Las voces de su cerebro aullaron: ¡NO! Pero Grimya empezaba a empujar las barreras, obligando a su voluntad a abrirse paso, intentando llegar hasta la Índigo auténtica que se ahogaba bajo aquel poder intruso.
«Dánoslo. Muéstranoslo, Podemos liberarte.»
Y sintió una segunda presencia que se fundía con la de la loba. Una presencia animal, cálida y poderosa, que se apoderaba de su cerebro desconcertado. Oía respirar a la loba y al felino, firmes, implacables, llamándola, diciéndole que luchara por liberarse, que echara de sí al demonio, que regresara, ¡recuerda lo que eres!

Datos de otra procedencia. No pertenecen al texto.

/-- HEAT's conditions: pre-heat begins (R46), draws (R49), or a chain that begins nothing. -/
theorem waitedOver (h : Moves d s t) :
    Moves d s (if t.waitedRise then t.riseOne else t.updHeat fun h => { h with waiting := none }) := by
  split
  · exact h.riseOne (riseOpen_target (waitedRise_open ‹_›))
  · exact h.heatKept _

theorem heatRule {u : State} (h : Moves d s t) (hu : t.heatRule = some u) :
    (t.heat.state = .off ∧ t.heatAllowed = true ∧ u = t.heatSchedule) ∨ (t.drawDue = true ∧ u = t.heatDraw) ∨
      Moves d s u := by
  have waited := h.waitedOver
  revert hu; unfold State.heatRule
  (repeat' split) <;> intro hu <;> cases hu
  · exact .inl ⟨(‹_ ∧ _›).1, (‹_ ∧ _›).2, rfl⟩
  · exact .inr (.inr h.heatLeave)
  · exact .inr (.inr h.announceDemand)
  · exact .inr (.inr h.compute)
  · exact .inr (.inr h.regrant)
  · exact .inr (.inr h.heatPlace)
  · exact .inr (.inl ⟨‹_›, rfl⟩)
  · exact .inr (.inr (h.riseOne (riseOpen_target (riseDue_open ‹_›))))
  · exact .inr (.inr (by rwa [if_pos ‹_›] at waited))
  · exact .inr (.inr (by rwa [if_neg ‹_›] at waited))

/-- One condition judged: pre-heat begins, draws, or a chain that begins nothing. -/
theorem stepRule {u : State} (h : Moves d s t) (hu : stepRule t = some u) :
    (t.heat.state = .off ∧ t.heatAllowed = true ∧ u = t.heatSchedule) ∨ (t.drawDue = true ∧ u = t.heatDraw) ∨
      Moves d s u := by
  revert hu; unfold Machine.stepRule
  split
  · rename_i x hx; intro hu; cases hu; exact .inr (.inr (h.departRule hx))
  · split
    · rename_i x hx; intro hu; cases hu; exact .inr (.inr (h.linkRule hx))
    · split
      · rename_i x hx; intro hu; cases hu; exact .inr (.inr (h.readyRule hx))
      · exact h.heatRule

theorem settle (n : Nat) (hd : d) : ∀ {t : State} (_ : Moves d s t), Moves d s (settle n t) := by
  induction n with
  | zero => exact fun h => h
  | succ n ih =>
    intro t h
    unfold Machine.settle; split
    · rename_i u hu
      obtain ⟨h1, h2, rfl⟩ | ⟨h1, rfl⟩ | h1 := h.stepRule hu
      · exact ih (h.heatSchedule hd h1 h2)
      · exact ih (h.heatDraw hd h1)
      · exact ih h1
    · exact h

theorem settled (h : Moves d s t) (hd : d) : Moves d s (settled t) := ite (settle _ hd h.fresh).fresh h

theorem finish (h : Moves d s t) : Moves d s (finish t) := by
  have h1 : Moves d s t.fresh.noteClose := (h.fresh.lineKept _).depart _
  unfold Machine.finish
  have h2 := ite (c := t.fresh.noteClose.faults.shown = t.fresh.noteClose.faults.summary) h1 h1.summary
  have h3 : ∀ {u}, Moves d s u → Moves d s u.statusClose := fun h => ite h h.writeStatus
  have h4 : ∀ {u}, Moves d s u → Moves d s u.signalClose := fun h => ite h (h.bayKept _)
  exact ite (h4 (h3 h2)) (h4 h1)

/-! ### LINE -/

theorem setCounter (h : Moves d s t) {n : Nat} (hn : t.line.counter ≤ 255 → n ≤ 255) : Moves d s (t.setCounter n) := by
  have h1 : Moves d s (t.updLine fun l =>
      { l with counter := n,
               recovery := if lineState n = .detached ∧ t.line' ≠ .detached then 0 else l.recovery }) := by
    refine h.line _ (fun hb => ⟨hn hb.1, ?_, hb.2.2⟩) rfl
    have hr := hb.2.1
    rw [updLine_line]; dsimp only
    split <;> omega
  exact ite (h1.bayKept _) h1

theorem counterUp (h : Moves d s t) {n : Nat} : Moves d s (t.counterUp n) := h.setCounter fun _ => Nat.min_le_right _ _
theorem counterDown (h : Moves d s t) : Moves d s t.counterDown := h.setCounter fun hb => (Nat.sub_le _ _).trans hb

/-- The recovery run moved within its range (R175). -/
theorem recovery (h : Moves d s t) (f : Line → Line) (hr : t.line.recovery < 32 → (f t.line).recovery < 32)
    (hf : ∀ x, (f x).counter = x.counter ∧ (f x).answers = x.answers ∧ (f x).summary.content = x.summary.content := by
      exact fun _ => ⟨rfl, rfl, rfl⟩) : Moves d s (t.updLine f) := by
  obtain ⟨h1, h2, h3⟩ := hf t.line
  refine h.line f (fun hb => ?_) h3
  obtain ⟨b1, b2, b3⟩ := hb
  refine ⟨?_, hr b2, ?_⟩
  · rw [updLine_line, h1]; exact b1
  · rw [updLine_line, h2]; exact b3

theorem countGood (h : Moves d s t) : Moves d s t.countGood := by
  unfold State.countGood; split
  · split
    · rename_i hr
      exact h.recovery _ fun _ => hr
    · exact (h.recovery _ fun _ => Nat.zero_lt_succ _).setCounter fun _ => (by decide : Config.recovered ≤ 255)
  · exact h.counterDown

theorem withdrawItem (h : Moves d s t) : Moves d s t.withdrawItem := by
  unfold State.withdrawItem; dsimp only
  have h1 := h.lineKept Line.withdrawSeries
  split
  · exact h1
  · exact ite h1 ((h1.free _).lineKept _)

theorem barredSince (h : Moves d s t) {was : State} : Moves d s (t.barredSince was) := ite h.withdrawItem h

theorem countFault (h : Moves d s t) : Moves d s t.countFault := by
  unfold State.countFault
  refine barredSince (h.counterUp.recovery _ fun hr => ?_)
  dsimp only
  split <;> omega

theorem present (h : Moves d s t) {i : TxItem} : Moves d s (t.present i) := by
  unfold State.present; dsimp only; split
  · exact h
  · refine h.lineKept _ fun x => ?_
    split
    · cases i <;> exact ⟨rfl, rfl, rfl, rfl⟩
    · exact ⟨rfl, rfl, rfl, rfl⟩

theorem demandReported (h : Moves d s t) : Moves d s t.demandReported := by
  unfold State.demandReported; dsimp only
  exact ite (h.lineKept _).emptyDemand (ite (h.lineKept _) ((h.lineKept _).share _ rfl))

theorem answerTold (h : Moves d s t) {a : Answer} : Moves d s (t.answerTold a) := ite (h.bayKept _) h

theorem answerReported (h : Moves d s t) {a : Answer} : Moves d s (t.answerReported a) := by
  refine answerTold (h.line _ (fun hb => ?_) rfl)
  obtain ⟨h1, h2, h3, h4⟩ := hb
  refine ⟨h1, h2, ?_, h4⟩
  rw [updLine_line, List.length_tail]; omega

theorem helloReported (h : Moves d s t) : Moves d s t.helloReported := by
  unfold State.helloReported; exact ite ((h.lineKept _).start _ fun _ _ => rfl) (h.lineKept _)

theorem itemSent (h : Moves d s t) {x : Tx} : Moves d s (t.itemSent x) := by
  unfold State.itemSent; split
  · exact (h.lineKept _).laneSent
  · exact h.demandReported
  · exact h.answerReported
  · exact h.lineKept _
  · refine h.lineKept _ fun y => ⟨rfl, rfl, rfl, ?_⟩
    obtain e | e := Slot.sent_cases y.summary <;> dsimp only <;> rw [e]
  · exact h.helloReported

theorem orphanSent (h : Moves d s t) {x : Tx} : Moves d s (t.orphanSent x) := by
  obtain e | ⟨e, -⟩ := orphanSent_cases t x <;> rw [e]
  · exact h
  · exact h.bayKept _

theorem setSeries (h : Moves d s t) {i : TxItem} {x : Option (List (List Byte))} :
    Moves d s (t.updLine fun l => l.setSeries i x) :=
  h.lineKept _ fun y => by cases i <;> exact ⟨rfl, rfl, rfl, rfl⟩

theorem sent (h : Moves d s t) {x : Tx} : Moves d s (t.sent x) := by
  unfold State.sent
  exact ite (h.lineKept _).counterDown.orphanSent (ite (h.lineKept _).counterDown.itemSent (h.lineKept _).counterDown.setSeries)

Índigo lanzó un terrible grito al advertir que otras manos, manos de plata, se hacían con las amarras de su conciencia para arrastrarla de vuelta. Sangre..., muerte... ¡No, debía luchar contra ellas! ¡Ella era más poderosa que cualquier demonio! Pero no se trataba sólo del demonio: Némesis se alzaba de nuevo. Con los ojos de la mente vio el rostro de la maligna criatura, escuchó su risa cruel y etérea que se burlaba, mientras la sujetaba con las manos para llevársela, llevársela...
—¡Ah, no!
Su propia voz, su voz, le brotó de los labios cuando comprendió de repente lo que le sucedía. No podía luchar a la vez contra Némesis y contra el demonio; incluso las fuerzas combinadas de Grimya y del tigre de las nieves eran insuficientes para semejante empresa. Pero sin Némesis, sin sus diabólicos engaños para dar poder al demonio, qué sucedería entonces? ¿Qué sucedería?

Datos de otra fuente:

/-- Judging and close leave a fall-back as it is, but for the head's readiness. -/
theorem FallenBack.concluded {l : Nat} (k : FallenBack s t h rest l) (hn : h.held = none) :
    ∃ u v, FallenBack s u h rest l ∧ finish (settled t) = finish u ∧ (finish u).depart = { u.depart with verdictSeen := v } := by
  obtain ⟨p, hp, hl⟩ := k.list
  have rest' : t.AtRest := by
    refine ⟨?_, by rw [head_of_list hl]; exact hn⟩
    rw [phaseIs_of_list hl]
    cases p <;> simp_all [Phase.departing, Phase.matched]
  refine ⟨settled t, _, (settled_atRest (P := fun a => FallenBack s a h rest l) (fun a b ha hab => ?_) rest' k).1, rfl,
    (finish_apart _).2.2.2.2⟩
  refine ⟨?_, hab.lane.trans ha.lane, hab.depart.trans ha.depart, hab.watch.trans ha.watch, fun hi => ?_⟩
  · obtain e | ⟨x, r, q, hx, -, hq, e⟩ := hab.plans
    · rw [e]; exact ha.list
    · obtain ⟨p, -, hl⟩ := ha.list
      rw [hx] at hl
      cases hl
      exact ⟨q, hq, by rw [e]⟩
  · obtain ⟨h1, h2⟩ := ha.latch hi
    obtain ⟨h3, h4⟩ := hab.latch h2
    exact ⟨h3.trans h1, h4⟩

end Sys2Proof.Machine

open Sys2Proof Sys2Proof.Machine

/-- Settles O60: the only departure complete, and nothing under watch stirs DEPART or the list again. -/
theorem transitCompletes : Obligations.TransitCompletes := by
  intro s h e l hr hl hp ho hc ht he
  have hrel : s.laneContent .release (s.depart.current.getD 0) =
      { action := .release, lane := l, key := s.depart.key.getD 0, inTransit := false, singleTry := false } := by
    rw [hc]; rfl
  obtain ⟨h1, h2, h3⟩ := completeDeparture_last (h := h)
    (s := s.writeLane { action := .release, lane := l, key := s.depart.key.getD 0, inTransit := false, singleTry := false }) hl
  have hover : s.transitOver = (s.writeLane
      { action := .release, lane := l, key := s.depart.key.getD 0, inTransit := false, singleTry := false }).completeDeparture := by
    rw [State.transitOver, hrel]
  obtain ⟨k1, k2, v, k3⟩ := conclude_empty (s := s.transitOver) (by rw [hover, h1])
  have hg : s.running = true ∧ s.inPhase .gone = true ∧ s.expired s.depart.transit = true :=
    ⟨hr, by rw [inPhase_of_list hl, hp]; rfl, by rw [ht]; exact expired_of_le he⟩
  refine ⟨finish (settled s.transitOver), if_pos hg, ?_⟩
  · rw [k1, k2, k3, hover, h1, h2, h3]
    exact ⟨by rw [finish_stable, settled_stable, stable_completeDeparture]; rfl, rfl, rfl, rfl, rfl, rfl, rfl, rfl, rfl, rfl, rfl⟩

/-- Settles O59: the three ways back, and what judging leaves of them. -/
theorem departureFallsBack : Obligations.DepartureFallsBack := by
  intro c s h rest e l hr hl hn ho hc hb he hway
  have done {w t : State} (k : FallenBack w t h rest l) (hw : w.line = s.line) (hd : w.depart = s.depart)
      (hi : w.bay.inserted = s.bay.inserted) (hx : exec c s = conclude t) (hs : t.stable =
        (if c = .departRequestPress then s.turn .departRequest else s).stable) :
      ∃ t, exec c s = .next t ∧
        t.stable = (if c = .departRequestPress then s.turn .departRequest else s).stable ∧
        t.line.lane = s.line.lane.write
          { action := .release, lane := l, key := s.depart.key.getD 0, inTransit := false, singleTry := false } ∧
        t.depart.own = .free ∧ t.depart.current = none ∧ t.depart.key = none ∧ t.depart.lanes = [] ∧
        t.depart.releaseBegun = false ∧ t.depart.unlatchWait = none ∧ t.depart.clearance = none ∧
        t.depart.lastRefusal = s.depart.lastRefusal ∧ t.bay.departWatch = none ∧
        (s.bay.inserted.level = true → t.bay.latchClosed = true) ∧
        (t.phase = some .preparing ∨ t.phase = some .ready) := by
    obtain ⟨u, v, ku, hu, hv⟩ := k.concluded hn
    obtain ⟨k1, k2, k3, k4, -⟩ := finish_apart u
    obtain ⟨p, hp, hlist⟩ := ku.list
    refine ⟨finish (settled t), hx, by rw [finish_stable, settled_stable, hs], ?_⟩
    rw [hu, k2, hv, k3, k4, ku.lane, ku.depart, ku.watch, hw, hd]
    refine ⟨rfl, rfl, rfl, rfl, rfl, rfl, rfl, rfl, rfl, rfl, fun hin => (ku.latch (by rw [hi]; exact hin)).1, ?_⟩
    rw [phase_of_list (s := finish u) (by rw [k1]; exact hlist)]
    cases p <;> simp_all [Phase.matched]
  obtain ⟨rfl, hp, hw⟩ | ⟨rfl, hp, hw⟩ | ⟨rfl, hp, ht, hraw⟩ := hway
  · refine done (fallBack_held (s := s.writeFault bay01 .advisory) hl (by rw [hp]; rfl) ho hc hb) rfl rfl rfl (if_pos ?_) ?_
    · exact ⟨hr, by rw [inPhase_of_list hl, hp]; rfl, by rw [hw]; exact expired_of_le he⟩
    · rw [if_neg (by decide)]; simp
  · refine done (fallBack_held hl (by rw [hp]; rfl) ho hc hb) rfl rfl rfl (if_pos ?_) ?_
    · exact ⟨hr, by rw [inPhase_of_list hl, hp]; rfl, by rw [hw]; exact expired_of_le he⟩
    · rw [if_neg (by decide)]; simp
  · have hpin : h.phase.pinned = true := by rcases hp with hp | hp <;> rw [hp] <;> rfl
    refine done (fallBack_held (s := s.turn .departRequest) hl hpin ho hc hb) rfl rfl rfl ?_ ?_
    · have hpress : (s.turn .departRequest).pressed = (s.turn .departRequest).fallBack none := by
        rw [State.pressed, show (s.turn .departRequest).phase = some h.phase from phase_of_list hl]
        rcases hp with hp | hp <;> rw [hp]
      exact (if_pos ⟨changeDue_of_turned ht, hraw⟩).trans ((if_pos hr).trans (congrArg conclude hpress))
    · rw [if_pos rfl]; simp

end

«¡Índigo! ¡Tienes el poder!» La voz de Grimya y la del tigre se unieron para derribar la última barrera: «¡ENTRÉGANOSEL DEMONIO!»
Una sacudida tremenda y estremecedora sobrecogió a Índigo y sus manos ardieron como si las hubiera metido en un horno. Sus dedos se agitaron violentamente, se extendieron por completo... y con un alarido salvaje, arrojó de sí el hacha y el escudo.

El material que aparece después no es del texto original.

/-- Settles O25: claims and holds heard, forced releases, and a search that goes on. -/
theorem holdOffYields : Obligations.HoldOffYields := by
  refine ⟨fun sender target payload s e hh h0 => ?_, fun target payload s h rest hh => ?_,
    fun sender target payload s e r hh h0 => ?_⟩
  · have hp : sender.toNat ≠ 0 := byte_toNat_ne_zero h0
    have hd : dispatched 1 sender.toNat payload = true := by simp [dispatched, hp]
    intro n v better seen emptied free o hv hl ha he hc
    have does {u : State} (e : (s.counted.laneNoted sender.toNat n).laneHeard n.lane (n.action == 1) n.inTransit n.key sender.toNat = u) :
        Does o u :=
      does_heardBy (fun t => t.takeLane sender.toNat (lanePayload payload)) hh hd hv
        ((takeLane_noted (s := s.counted) hp hl ha he hc).trans e)
    have stands : n.action = 1 ∨ better → seen.stands (n.action == 1) n.key sender.toNat = true := fun h =>
      (stands_iff _ _ _).2 (h.imp beq_iff_eq.2 id)
    have stands_not (h0 : n.action = 0) (h : ¬better) : seen.stands (n.action == 1) n.key sender.toNat = false :=
      Bool.eq_false_iff.2 fun k => ((stands_iff _ _ _).1 k).elim (by rw [h0]; decide) h
    refine ⟨fun ho hb => ⟨fun hsent => ?_, fun hsent hy => ⟨fun hls => ?_, fun l hls hne hfree => ?_⟩⟩, fun ho h0 hb => ?_,
      fun ho h0 => ?_, fun ho h1 => ⟨fun hg => ⟨fun ht => ?_, fun ht => ?_⟩, fun h rest hlist hph => ⟨fun ht hb => ?_, fun ht hls hm => ?_⟩⟩⟩
    · exact does ((laneHeard_claiming (s := seen) hc ho (stands hb)).trans (if_pos hsent))
    · refine does ((laneHeard_claiming (s := seen) hc ho (stands hb)).trans ((if_neg (Bool.eq_false_iff.1 hsent)).trans ?_))
      refine (yieldOn_last (s := seen.emptyLane) hls hy).trans ?_
      exact congrArg (fun b => ({ seen with
        line := emptied v.line,
        depart := { s.depart with
          own := .yielded, current := none, yielded := [n.lane], claimSent := b, holdOff := none, claimRetry := none } } :
        State)) hsent.symm
    · refine does ((laneHeard_claiming (s := seen) hc ho (stands hb)).trans ((if_neg (Bool.eq_false_iff.1 hsent)).trans ?_))
      refine (yieldOn_next (s := seen.emptyLane) hls hy hfree.1 (laneNoted_free (s := s.counted) hne hfree.2)).trans ?_
      refine congrArg₂ (fun b w => ({ seen with
        line := { emptied v.line with
          lane := (emptied v.line).lane.write
            { action := .claim, lane := l, key := s.depart.key.getD 0, inTransit := false, singleTry := true } },
        depart := { s.depart with
          own := w, current := some l, yielded := [n.lane], claimSent := b, holdOff := none, claimRetry := none } } :
        State)) hsent.symm ho.symm
    · exact does (laneHeard_worse (s := seen) ho (stands_not h0 hb))
    · refine does ((laneHeard_held (s := seen) hc ho).trans ?_)
      rw [h0]; rfl
    · refine does ((laneHeard_held (s := seen) hc ho).trans ?_)
      rw [h1, if_pos (by rfl), heldConflict_gone (s := seen) ho hg, ht]
      rfl
    · refine does ((laneHeard_held (s := seen) hc ho).trans ?_)
      rw [h1, if_pos (by rfl), heldConflict_gone (s := seen) ho hg, ht]
      rfl
    · refine does ((laneHeard_held (s := seen) hc ho).trans ?_)
      rw [h1, if_pos (by rfl), heldConflict_here (s := seen) hlist hph, if_neg]
      rintro (k | k)
      · rw [ht] at k; cases k
      · exact hb ((ahead_own (s := seen) _ _).1 k)
    · have hpin : h.phase.pinned = true := by rcases hph with hph | hph <;> rw [hph] <;> rfl
      obtain ⟨x, hx, hr⟩ := laneNoted_entry (n := n) he
      have hlost : seen.loseLane = { seen.laneLost h rest with depart := { (seen.laneLost h rest).depart with
          own := .yielded, current := none, yielded := [n.lane], claimSent := false, holdOff := none, claimRetry := none } } :=
        (loseLane_eq (s := seen) hlist hpin).trans
          (startRound_taken (s := seen.laneLost h rest) hls hm hx hr rfl (by rw [h1]; rfl))
      refine does ((laneHeard_held (s := seen) hc ho).trans ?_)
      rw [h1, if_pos (by rfl), heldConflict_here (s := seen) hlist hph,
        if_pos (ht.imp id (ahead_own (s := seen) _ _).2), hlost]
      by_cases hcl : h.phase = .cleared
      · rw [if_pos hcl, if_pos hcl]; rfl
      · rw [if_neg hcl, if_neg hcl]; rfl
  · have hd : dispatched 1 (0 : Byte).toNat payload = true ∨ (lanePayload payload).action ≠ 2 := by
      by_cases ha : (lanePayload payload).action = 2
      · exact .inl (by simp [dispatched, ha])
      · exact .inr ha
    intro n v empty claim seen anew o hv ha hl hc hlist
    have hd := hd.resolve_right (not_not.2 ha)
    have hseen : s.counted.viewRelease n.lane = seen := viewRelease_eq (s := s.counted) hl
    have take : s.counted.takeLane 0 n = seen.forcedRelease n.lane := by
      rw [takeLane_forced (s := s.counted) ha (searchWaits_current (s := s.counted) hc) hl, hseen]
    have does {u : State} (e : seen.forcedRelease n.lane = u) : Does o u :=
      does_heardBy (fun t => t.takeLane 0 (lanePayload payload)) hh hd hv (take.trans e)
    have hm : ∀ m ∈ seen.view.contested, m.lane ≠ n.lane := fun m hm => by
      simpa using (List.mem_filter.1 hm).2
    have hx : ∀ x ∈ seen.view.entries, ∀ r, x.lane = some r → r.lane ≠ n.lane := fun x hx r hr => by
      obtain ⟨e, -, rfl⟩ := List.mem_map.1 hx
      simpa using (Option.filter_eq_some_iff.1 hr).2
    refine ⟨fun ho => does ?_, fun ho hp hls => does ?_, fun ho hp hls => does ?_, fun ho hp hrest => ?_⟩
    · rw [State.forcedRelease, if_pos (by exact hc)]
      rcases ho with ho | ho <;> rw [show seen.depart.own = _ from ho]
    · rw [forcedRelease_claiming (s := seen) hc ho (by rw [inPhase_of_list (s := seen) hlist, hp]; rfl)]
      exact startRound_free hls hm hx
    · have hpin : h.phase.pinned = true := by rcases hp with hp | hp <;> rw [hp] <;> rfl
      rw [(forcedRelease_held (s := seen) hc ho hlist).2 hp, loseLane_eq (s := seen) hlist hpin]
      exact startRound_free (s := seen.laneLost h rest) hls hm hx
    · have e := (forcedRelease_held (s := seen) hc ho hlist).1 hp
      obtain ⟨h1, h2, h3⟩ := completeDeparture_last (s := seen.emptyLane) (h := h) (by rw [← hrest]; exact hlist)
      obtain ⟨k1, k2, w, k3⟩ := conclude_empty (s := seen.forcedRelease n.lane) (by rw [e, h1])
      refine ⟨finish (settled (seen.forcedRelease n.lane)), ?_, ?_⟩
      · have ho := conclude_of_hears (fun t => t.takeLane 0 (lanePayload payload)) hh hd
        rw [settled_counted hv] at ho
        exact ho.trans (congrArg conclude take)
      · rw [k1, k2, k3, e, h1, h2, h3]
        exact ⟨by rw [finish_stable, settled_stable, stable_completeDeparture]; rfl, rfl, rfl, rfl, rfl, rfl, rfl, rfl, rfl, rfl⟩
  · have hp : sender.toNat ≠ 0 := byte_toNat_ne_zero h0
    have hd : dispatched 1 sender.toNat payload = true := by simp [dispatched, hp]
    intro n v hv ha hl he hr hrl hph ho hc hy hls hm hx
    have hview := viewLane_release (s := s.counted) (p := sender.toNat) hl ha
    have before : s.view.laneOf sender.toNat = some n.lane := by
      rw [View.laneOf, he, Option.bind_some, hr, Option.map_some, hrl]
    have after : (s.counted.viewLane sender.toNat n).view.laneOf sender.toNat = none := by
      rw [hview]
      exact laneOf_released he hr hrl
    have waits : (s.counted.viewLane sender.toNat n).searchWaits = true := by
      rw [hview]
      simp only [State.searchWaits, Bool.and_eq_true, beq_iff_eq, Option.isNone_iff_eq_none]
      exact ⟨⟨beq_iff_eq.2 hph, ho⟩, hc⟩
    refine does_heardBy (fun t => t.takeLane sender.toNat (lanePayload payload)) hh hd hv ?_
    have take : s.counted.takeLane sender.toNat n = (s.counted.viewLane sender.toNat n).startRound := by
      unfold State.takeLane
      rw [if_neg hp, if_pos ha]
      rw [show s.counted.view.laneOf sender.toNat = some n.lane from before]
      simp only
      rw [after, if_neg (by simp), State.lanesLeft, waits, if_pos]
      rw [hview]
      simpa using hy
    refine take.trans ?_
    rw [hview]
    refine (startRound_free (by exact hls) (by exact hm) ?_).trans rfl
    intro x hx' q hq
    obtain ⟨y, hym, rfl⟩ := List.mem_map.1 hx'
    by_cases hs : y.station = sender.toNat
    · rw [if_pos hs] at hq
      simpa using (Option.filter_eq_some_iff.1 hq).2
    · rw [if_neg hs] at hq
      exact hx y hym hs q hq

end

Oyó cómo resonaba por el bosque el aullido de rabia de Némesis, que gritaba su frustración cuando los símbolos plateados de su poder salieron despedidos por el aire y perdieron su influencia sobre ella. A continuación del grito apareció un dolor tan enorme y devorador que Índigo temió que la partiera en dos. Se alzaba, se hinchaba, crecía, estallaba... La joven se tambaleó, su cuerpo se dobló hacia adelante y su boca se abrió desmesuradamente mientras luchaba por dar voz a su agonía y terror. Sintió cómo se alzaba de las profundidades de su ser, le desgarraba tripas y estómago, se ahogaba en su garganta... Luego el dolor pareció cerrarse sobre sí mismo y se desvaneció con una sacudida que la hizo retroceder dando tumbos; Índigo oyó el aullido triunfante de Grimya mezclado con el rugido vigoroso del tigre.
La cosa que había surgido del interior de Índigo giraba y parpadeaba en el claro frente a ellos cual un fuego fatuo enloquecido. Carecía de forma propia —parecía consistir sólo en una luz de un descolorido tono nacarado— pero los ojos de Índigo, empañados por la conmoción, vislumbraron por un instante imitaciones de figuras humanas y animales en aquella forma que giraba sin freno, lo mismo que si el demonio, arrastrado fuera del refugio de su mente, intentara denodadamente encontrar alguna nueva imagen para aferrarse a ella. Unos brazos retorcidos se agitaron, pezuñas hendidas patearon en el aire; una mano de tres dedos se convirtió en la hoja de una espada; la cola de una serpiente en cuyo extremo brillaba la cuchilla de un hacha fue blandida con violencia. Y con sus bocas, picos y hocicos, aulló y gimoteó con creciente pánico.
Una voz cálida y poderosa resonó en la mente de Índigo: eran Grimya y el tigre juntos. Y le decían:
«¡mata!»
Índigo sonrió. Notó que la sonrisa resquebrajaba sus labios helados y agradeció el dolor porque era real, era humano, era parte de su propio ser incontaminado. La loba, el tigre y ella empezaron a rodear aquella cosa que parpadeaba y gimoteaba sin cesar. El tigre tenía la cabeza levantada, los ojos relucían voraces; Grimya jadeaba, anhelante, lista; y la mano de Índigo se cerró alrededor de la empuñadura de su cuchillo y lo sacó de la funda. El círculo se cerraba, se cerraba. Más cerca, cada vez más cerca.